- Complete automatic workflow for image alignment and stitching
- Feature detection and matching
- Automatic multi-image matching
- Global optimization (Bundle adjustment)
- Color calibration
- Image blending
- Each feature can be used separately, collection of useful algorithms
- Support for embedding in UI
- 16-bit color depth support
- Supports over 50 image formats including JPEG 2000, HD Photo, HDR formats and RAW camera formats
- Multi-core parallel processing support
- Parallel image processing
- Easy to use heterogeneous computing (multi-core CPUs, CUDA GPUs, OpenCL)
- Demos and command-line application included
- Compatible with .NET 4.0/4.5, 100% managed code (C#)
- Both 32-bit and 64-bit, strong-named, digitally signed DLL
- Full feature list...
Automatic image stitching
SharpStitch is able to align and blend images from scans, microscopes, aerial photography and handheld cameras (rotational panoramas). Parametric motion can be restricted to 3D rotation, skewing, scaling, rotation or just pure translation.
Feature detection and matching
Feature detection is robust to rotation, scale changes and blur. It is also partially robust to viewpoint changes and JPEG artifacts. Detected features are "described" with vectors of numbers so they can be matched. Each feature is also given information about its orientation, scale, strength and image gradients. Number of features can be limited by various methods including Adaptive Non-Maximal Suppression (ANMS).
SharpStitch includes reliable methods for translation, isometry, similarity, affine, rotation and homography estimation. The estimation makes use of robust estimation combined with nonlinear refinement and guided matching.
Automatic multi-image matching
Both feature matching and multi-image matching is performed on pre-filtered sets of corresponding feature pairs and the results are further checked to remove false positives. SharpStitch is able to process unordered sets of images and find mosaics in them.
Global optimization (Bundle adjustment)
SharpStitch can refine image positions and other parameters jointly for the whole mosaic. Any possible misregistration errors are smoothed out with this process.
Photometric calibration parameters can be computed and applied to images to reduce effects of automatic exposure, vignetting and other effects. Calibration also improves blending by removing banding artifacts caused by strong vignetting and abrupt low frequency changes (e.g. when sky color changes abruptly due to exposure variation).
Rotational mosaics have curved appearance when taken by handheld cameras or using tripods which are even slightly tilted.
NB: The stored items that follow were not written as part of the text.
-- ==== Sys2Proof/Tests/Slice0.lean ====
section
/-! SUPPORT. Tests/Slice0.lean: well-formedness of ill-formed commands, single steps and functions on the numbers of the
spec's worked examples, and for each obligation states and operands that meet its hypotheses, clause by clause. -/
namespace Sys2Proof.Tests
open Sys2Proof Sys2Proof.Machine

set_option Elab.async false

/-! ### Ill-formed commands are refused by the check -/

theorem test_wf_unknown : (Instr.unknown 0x23 [0]).wf = false ∧ (Instr.unknown 0x7F [0]).wf = true := by decide
theorem test_wf_condition : (Instr.conditionEdgeReport .linkLost .entry).wf = false := by decide
theorem test_wf_event : (Instr.attentionEventReport .portOverrun).wf = false := by decide
theorem test_wf_zone : [Instr.overEnter 32, .overLeave 32, .faultEnter 32, .faultLeave 32, .derateFall 32,
    .crackDerate 32 100 0].map Instr.wf = [false, false, false, false, false, false] := by decide
theorem test_wf_crackDerate : [Instr.crackDerate 31 101 0, .crackDerate 31 100 49, .crackDerate 31 100 48].map Instr.wf
    = [false, false, true] := by decide
theorem test_wf_setCommand : [Instr.setCommand 0 32001 10, .setCommand 0 (-32001) 10, .setCommand 0 0 30001,
    .setCommand 0 32000 30000].map Instr.wf = [false, false, false, true] := by decide

/-! ### Frames and units -/

/-- 11.1: the code byte names the request, the length byte and parameters follow. -/
theorem test_frames : decodeFrame [0x23, 0] = some (.halt [0]) ∧ decodeFrame [0x28, 1, 90] = some (.setScale [1, 90]) ∧
    decodeFrame [0x65, 2, 17, 0] = some (.shunt [2, 17, 0]) ∧ decodeFrame [0x7F, 0] = some (.unknown 0x7F [0]) ∧
    decodeFrame [0, 9, 9] = some (.fetch 2) ∧ decodeFrame [] = none := by decide

/-- The table gives no row bits, so no word spells a command. -/
theorem test_words : decodeTableWord 8 0x23 = none ∧ decodeTableWord 0 0 = none := by decide

/-- R196: the check of a unit is the sum of its bytes, and a unit that fails it is no unit. -/
theorem test_units : sealUnit [0x02, 7] = [0x02, 7, 9, 0] ∧ openUnit [0x02, 7, 9, 0] = some [0x02, 7] ∧
    openUnit [0x02, 7, 8, 0] = none := by decide

/-! ### The worked examples -/

/-- Section 4.7: zone 1 at scale 90 and derate 80. -/
theorem test_target : scaledForce 1800 90 80 = 1296 ∧ scaledForce 2400 89 80 = 1708 ∧ scaledForce (-1801) 90 80 = -1296 := by
  decide

/-- Section 3.4: a line of six with one held at each end, envelope 1800, 2400, 1200, bed 300. -/
def bank : Bank :=
  { len := 3, cells := (((Table.fill 16 0).set 0 1800).set 1 2400).set 2 1200, bed := 300, lead := 1, trail := 1
    endCount := 2, ends := ((Table.fill 14 0).set 0 500).set 1 400, ramp := 1500, dwell := 3000 }

theorem test_mapping : lastPosition bank 6 = 5 ∧
    (List.range 6).map (fun i => patternForce bank 6 .forward 2 i) = [500, 1200, 2400, 1800, 300, 400] ∧
    (List.range 6).map (fun i => patternForce bank 6 .reverse 2 i) = [500, 300, 1800, 2400, 1200, 400] := by decide

/-- Section 6.10: set A (upper 800, lower -400, percent 80, hysteresis 50). -/
def setA : LimitSet := { upper := 800, lower := -400, alertPct := 80, hyst := 50, declare := 3 }

theorem test_bands : setA.centre = 200 ∧ setA.upperAlert = 680 ∧ setA.lowerAlert = -280 ∧ setA.inClear 750 = true ∧
    setA.inClear 751 = false ∧ setA.inQuiet 630 = true ∧ setA.inQuiet 631 = false := by decide

theorem test_judge : (judge true 850 { state := .alert, overRun := 2, setA := setA }).state = .over ∧
    (judge true 850 { state := .alert, overRun := 1, setA := setA }).overRun = 2 ∧
    (judge true 660 { state := .alert, setA := setA }).state = .alert ∧
    (judge true 660 { state := .quiet, setA := setA }).state = .quiet ∧
    (judge true 700 { state := .over, clearRun := 2, setA := setA }).state = .alert := by decide

/-- Section 7.9: sensors at 10000 and 14000, speed 1024, times 400 apart. -/
theorem test_locate : locate 10000 14000 1024 100400 100000 = 12800 ∧ windowOf 10000 14000 1024 20 = 1020 := by decide

/-- R137, R136: the pending list. -/
theorem test_prune : prune 1020 2000 [⟨0, 979, 40⟩, ⟨1, 980, 40⟩] = [⟨1, 980, 40⟩] := by decide

/-! ### States -/

/-- The state after reset. -/
abbrev base : State := State.reset

/-- A request arriving now is taken. -/
abbrev Free (s : State) : Prop := s.resetHeld = false ∧ slotWorking s = false

theorem free_iff (s : State) : Free s ↔ PortFree s := Iff.rfl

/-- With the sequencer in a state. -/
def inSeq (q : SeqState) (s : State) : State := setSeq q s

/-- Any sequencer state stands in some state that takes a request, with any line, sets and settings of LSQ. -/
theorem witness_anySequencer (q : Lsq) : ∃ s, PortFree s ∧ s.lsq = q := ⟨{ base with lsq := q }, ⟨rfl, rfl⟩, rfl⟩

/-- Any actuator record, under any sequencer, in a state that takes a request. -/
theorem witness_anyActuator (a : Fin Config.actuators) (r : Actuator) (q : Lsq) :
    ∃ s, PortFree s ∧ act a s = r ∧ s.lsq = q :=
  ⟨setAct a r { base with lsq := q }, ⟨rfl, rfl⟩, by simp [act, setAct, onAch, Table.get, Table.set], rfl⟩

/-- Any gauge record, beside any scanner link, ZERO and SHUNT. -/
theorem witness_anyGauge (i : Fin Config.gauges) (g : Gauge) (l : Table ScannerLink Config.scanners) (z : Option ZeroOp)
    (o : Option ShuntOp) : ∃ s, PortFree s ∧ gauge i s = g ∧ s.gsc.links = l ∧ s.gsc.zeroOp = z ∧ s.gsc.shuntOp = o :=
  ⟨setGauge i g { base with gsc := { base.gsc with links := l, zeroOp := z, shuntOp := o } }, ⟨rfl, rfl⟩,
    by simp [Machine.gauge, setGauge, onGsc, Table.get, Table.set], rfl, rfl, rfl⟩

/-- Any crack record and any loop record. -/
theorem witness_anyCrackAndLoop (i : Fin Config.cracks) (r : Crack) (l : Fin Config.loops) (w : Loop) :
    ∃ s, PortFree s ∧ crack i s = r ∧ loop l s = w :=
  ⟨setLoop l w (setCrack i r base), ⟨rfl, rfl⟩, by simp [crack, setCrack, setLoop, onCwu, Table.get, Table.set],
    by simp [loop, setCrack, setLoop, onCwu, Table.get, Table.set]⟩

/-! ### Each obligation's hypotheses are met -/

theorem witness_StepTakesTheFrontCommand : (base.pending = [] ∧ base.transit = []) ∧
    (send .strainTrip base).pending = [] ∧ (send .strainTrip base).transit = .strainTrip :: [] := by decide +kernel

theorem witness_ResetLine : ({ base with resetHeld := true } : State).resetHeld = true ∧ base.resetHeld = false ∧
    (Instr.halt [0] ≠ .deviceReset ∧ Instr.halt [0] ≠ .resetRelease) ∧ ∀ l b, Instr.halt [0] ≠ .loopLineChange l b := by
  refine ⟨rfl, rfl, ⟨by decide, by decide⟩, fun l b h => ?_⟩
  cases h

theorem witness_AnswerSlot : base.resetHeld = false ∧ base.sp.slot = .empty ∧ base.sp.answer = none ∧
    (occupySlot 0x23 base).sp.slot = .working 0x23 ∧
    (∃ a, (takeAnswer (postAnswer 0x23 (doneWith []) base)).sp.slot = .ready a) ∧
    (∃ a, (postAnswer 0x23 (doneWith []) base).sp.answer = some a ∧ a.request ≠ 0x01) ∧
    (∃ a, (postAnswer 0x01 (refusedFor .format) base).sp.answer = some a ∧ a.reply.code ≠ .done) ∧
    (∃ a, (postAnswer 0x01 (doneWith []) base).sp.answer = some a ∧ a.request = 0x01 ∧ a.reply.code = .done) ∧
    encodeFrame (.halt [0]) = some (0x23 :: [0]) ∧ (0x23 : Byte) ≠ 0x00 ∧
    (occupySlot 0x11 base).resetHeld = false ∧ slotWorking (occupySlot 0x11 base) = true :=
  ⟨rfl, rfl, rfl, rfl, ⟨_, rfl⟩, ⟨_, rfl, by decide⟩, ⟨_, rfl, by decide⟩, ⟨_, rfl, rfl, rfl⟩, rfl, by decide, rfl, rfl⟩

theorem witness_FramesRefusedByForm : Free base ∧ frameParams [] = none ∧ frameParams [1] = none ∧
    frameParams [65] = none ∧ encodeFrame (.halt [1]) = some (0x23 :: [1]) ∧ frameParams [0] = some [] ∧
    (encodeFrame (.halt [1, 9]) = some (0x23 :: [1, 9]) ∧ frameParams [1, 9] = some [9] ∧
      lengthRight 0x23 [9] = false ∧ (Instr.halt [1, 9]).wf = true ∧ requestCodes.contains 0x23 = true) ∧
    lengthRight 0x30 [] = false ∧ lengthRight 0x30 [0] = true ∧ lengthRight 0x30 [2, 0] = false := by decide +kernel

/-- STATUS has been taken: four owners are asked. -/
def statusAsked : State := asked { op := .status {}, place := [], waiting := [.lsq, .zdu, .ach, .gsc] } (atOwner 0x01 base)

theorem witness_StatusAnswersTheState : Free base ∧ statusAsked.resetHeld = false ∧
    statusAsked.sp.gather = some { op := .status {}, place := [], waiting := [.lsq, .zdu, .ach, .gsc] } ∧
    Block.zdu ∈ [Block.lsq, .zdu, .ach, .gsc] ∧ (∀ g, statusAsked.sp.gather = some g → Block.cwu ∉ g.waiting) ∧
    base.sp.gather = none := by
  refine ⟨⟨rfl, rfl⟩, rfl, rfl, by decide, fun g h => ?_, rfl⟩
  cases h; decide

/-- One event of an owner after another, as answered by `exec`. -/
def runAll (cs : List Instr) (s : State) : State := cs.foldl (fun s c =>
  match exec c s with
  | .next t => t
  | .fault _ => s
  | .refused _ => s) s

/-- The STATUS answer formed from owners' events in this order, with a strain trip among them: sequencer state, bytes. -/
def statusWith (cs : List Instr) : Option (Option Byte × Nat) :=
  (runAll cs (inSeq (.running .ramp) statusAsked)).sp.answer.map fun a => (a.reply.data.head?, a.reply.data.length)

/-- R174: an event between two owners' reads shows in the later one's group alone. -/
theorem test_statusMixes :
    statusWith [.answerToSlot (some .gsc), .strainTrip, .answerToSlot (some .lsq), .answerToSlot (some .ach),
      .answerToSlot (some .zdu)] = some (some 4, 52) ∧
    statusWith [.answerToSlot (some .lsq), .strainTrip, .answerToSlot (some .gsc), .answerToSlot (some .ach),
      .answerToSlot (some .zdu)] = some (some 3, 52) ∧
    statusWith [.answerToSlot (some .lsq), .answerToSlot (some .lsq), .answerToSlot (some .gsc),
      .answerToSlot (some .ach)] = none := by decide +kernel

/-- A report of the ZDU's in transit, a message that is none before it. -/
def reported : State := sendAll [.strainTrip, .attentionEventReport .opDone] statusAsked

theorem witness_StatusAnswersTheState_reports : (∀ m ∈ base.transit, isReportOf .zdu m = false) ∧
    reported.resetHeld = false ∧
    reported.transit = statusAsked.transit ++ [.strainTrip] ++ Instr.attentionEventReport .opDone :: [] ∧
    (∀ x ∈ statusAsked.transit ++ [.strainTrip], isReportOf .zdu x = false) ∧
    isReportOf .zdu (.attentionEventReport .opDone) = true ∧ isReportOf .gsc (.attentionEventReport .opDone) = true ∧
    isReportOf .lsq (.attentionEventReport .opDone) = false ∧ isReportOf .gsc (.linkReport (.scanner 3) true) = true ∧
    isReportOf .ach (.linkReport (.drive 7) false) = true := by decide +kernel

/-- R174: the REZONE that completes before the ZDU's read is shown closed with its OP_DONE latch set, though the report is
still in transit when the ZDU is read; completed after that read it is shown open. Bytes 21 and 45 of the answer. -/
theorem test_statusShowsTheLatchOfWhatItReads :
    let last := onZdu (fun z => { z with rezone := some { gscDone := true, cwuDone := true } }) statusAsked
    let shown := fun cs : List Instr => (runAll cs last).sp.answer.map fun a => (a.reply.data[21]?, a.reply.data[45]?)
    let zdu := Instr.answerToSlot (some .zdu)
    let rest := [Instr.answerToSlot (some .lsq), .answerToSlot (some .ach), .answerToSlot (some .gsc)]
    shown ([.sweepDone .ach, zdu] ++ rest) = some (some 0, some 8) ∧
    shown ([zdu, .sweepDone .ach] ++ rest) = some (some 1, some 8) ∧
    shown ([zdu] ++ rest) = some (some 1, some 0) := by decide +kernel

theorem witness_ReadAndSetAttention : Free base ∧ (0x0F : Byte).toNat < 16 ∧ 16 ≤ (0x10 : Byte).toNat := by
  decide +kernel

/-- SP with a lost link and a condition standing. -/
def lostSp : Sp := applyLinkReport (.drive 0) true Sp.reset

theorem witness_ReportsReachThePort : base.resetHeld = false ∧
    (base.sp.condValues.getLsbD 1 = (Edge.exit == .entry)) ∧ base.sp.condValues.getLsbD 1 = false ∧
    (applyEdge .anyOver .entry base.sp).condValues.getLsbD 1 = true ∧
    (base.sp.lostLinks = 0 ∧ putBit base.sp.lostLinks 0 true ≠ 0) ∧
    (lostSp.lostLinks ≠ 0 ∧ putBit lostSp.lostLinks 0 false = 0) ∧
    (lostSp.lostLinks = 0 ↔ putBit lostSp.lostLinks 1 true = 0) := by decide +kernel

theorem witness_RestartOfThePart : (Free base ∧ base.lsq.seq = .idle ∧ base.zdu.rezone = none) ∧
    (inSeq .ready base).lsq.seq ≠ .idle ∧ (onZdu (fun z => { z with rezone := some {} }) base).zdu.rezone.isSome = true ∧
    (beginRestart base).sp.restartDone = some [] ∧ Block.gsc ∉ ([] : List Block) ∧
    (onSp (fun p => { p with restartDone := some [.gsc, .cwu, .ach, .lsq] }) base).sp.restartDone =
      some [.gsc, .cwu, .ach, .lsq] ∧ Block.zdu ∉ [Block.gsc, .cwu, .ach, .lsq] := by decide +kernel

theorem witness_AttentionLineStaysTrue : AttentionTrue base ∧ step base = .next base :=
  ⟨⟨by decide +kernel, fun _ => rfl⟩, rfl⟩

/-- A window over the first gauge records. -/
def window : Window :=
  { table := .gauges, firstRec := 0, lastRec := 2, firstField := 10, lastField := 14, order := .record, mask := 0x1F,
    ptrRec := 0, ptrField := 10 }

theorem witness_SetWindowAndAmend : Free base ∧ tableOf 0 = some .gauges ∧ scanOrderOf 1 = some .field ∧
    (u16 0 0 ≤ u16 255 1 ∧ u16 255 1 < WTable.gauges.records ∧ (34 : Byte).toNat < WTable.gauges.fields ∧
      (34 : Byte).toNat - (3 : Byte).toNat ≤ 31) ∧
    tableOf 9 = none ∧ scanOrderOf 2 = none ∧ ¬ u16 0 2 < WTable.gauges.records ∧ base.sp.window = none ∧
    Free (setTheWindow window base) ∧ (setTheWindow window base).sp.window ≠ none := by decide +kernel

/-- A window over trip count and rest ramp, the pointer on the first. -/
def settingsWindow : Window :=
  { table := .settings, firstRec := 0, lastRec := 0, firstField := 0, lastField := 4, order := .record, mask := 0x11,
    ptrRec := 0, ptrField := 0 }

/-- A READ DATA of both cells has been taken. -/
def readAsked : State :=
  asked { op := .read [{ field := 0 }, { field := 4 }], place := [], waiting := [.zdu, .lsq] } (atOwner 0x11 base)

theorem witness_ReadDataAnswersTheCells : Free (setTheWindow window base) ∧
    (setTheWindow window base).sp.window = some window ∧ window.table ≠ .settings ∧ base.sp.window = none ∧
    (Free (setTheWindow settingsWindow base) ∧ (setTheWindow settingsWindow base).sp.window = some settingsWindow) ∧
    (1 ≤ (1 : Byte).toNat ∧ (30 : Byte).toNat ≤ 30) ∧ (0 : Byte).toNat = 0 ∧ 30 < (31 : Byte).toNat ∧
    (readAsked.resetHeld = false ∧ (readAsked.sp.gather.map fun g => g.waiting) = some [.zdu, .lsq]) ∧
    ((List.range 3).flatMap fun r => [10, 11, 12, 13, 14].map fun f => (r, f))[14]? = some (2, 14) ∧
    ([10, 11, 12, 13, 14].flatMap fun f => (List.range 3).map fun r => (r, f))[1]? = some (1, 10) := by decide +kernel

/-- R185: the two orders, and the wrap at the end. -/
theorem test_sequence : window.cellsFrom 6 = [(0, 10), (0, 11), (0, 12), (0, 13), (0, 14), (1, 10)] ∧
    { window with order := .field }.cellsFrom 4 = [(0, 10), (1, 10), (2, 10), (0, 11)] ∧
    ({ window with ptrRec := 2, ptrField := 14 }.advanceBy 1) = window := by decide +kernel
This effect can be removed in SharpStitch by computing and applying global rotation (additional rotation of the whole mosaic can be further specified by the user).
SharpStitch provides various blending algorithms for different purposes. Image overlaps can be simply stacked on top of each other, averaged or blended with multiband (pyramid) blending algorithm. Blending masks can be constant (each image is given same weight at any place), transitional or seam-based. The seams are computed such that they minimize differences between images.
This can handle complicated mosaics consisting of moving objects.
Collection of useful algorithms
We have implemented a collection of helper algorithms in SharpStitch. Most of them are general-purpose and you can use them for your own tasks. These algorithms include:
- Fast approximate nearest-neighbor searching
- Fast max-flow/min-cut algorithm
- Levenberg-Marquardt nonlinear unconstrained optimization
- Finding largest inscribed rectangle for automatic cropping of image mosaics
- Template matching
- Distance Transform, Fast Watershed Transform
- and more...
Support for embedding in UI
SharpStitch library contains classes wrapping the entire stitching process. They support asynchronous processing on background, progress reporting and cancellation.
The demo package contains sample Windows Forms application demonstrating image stitching on UI.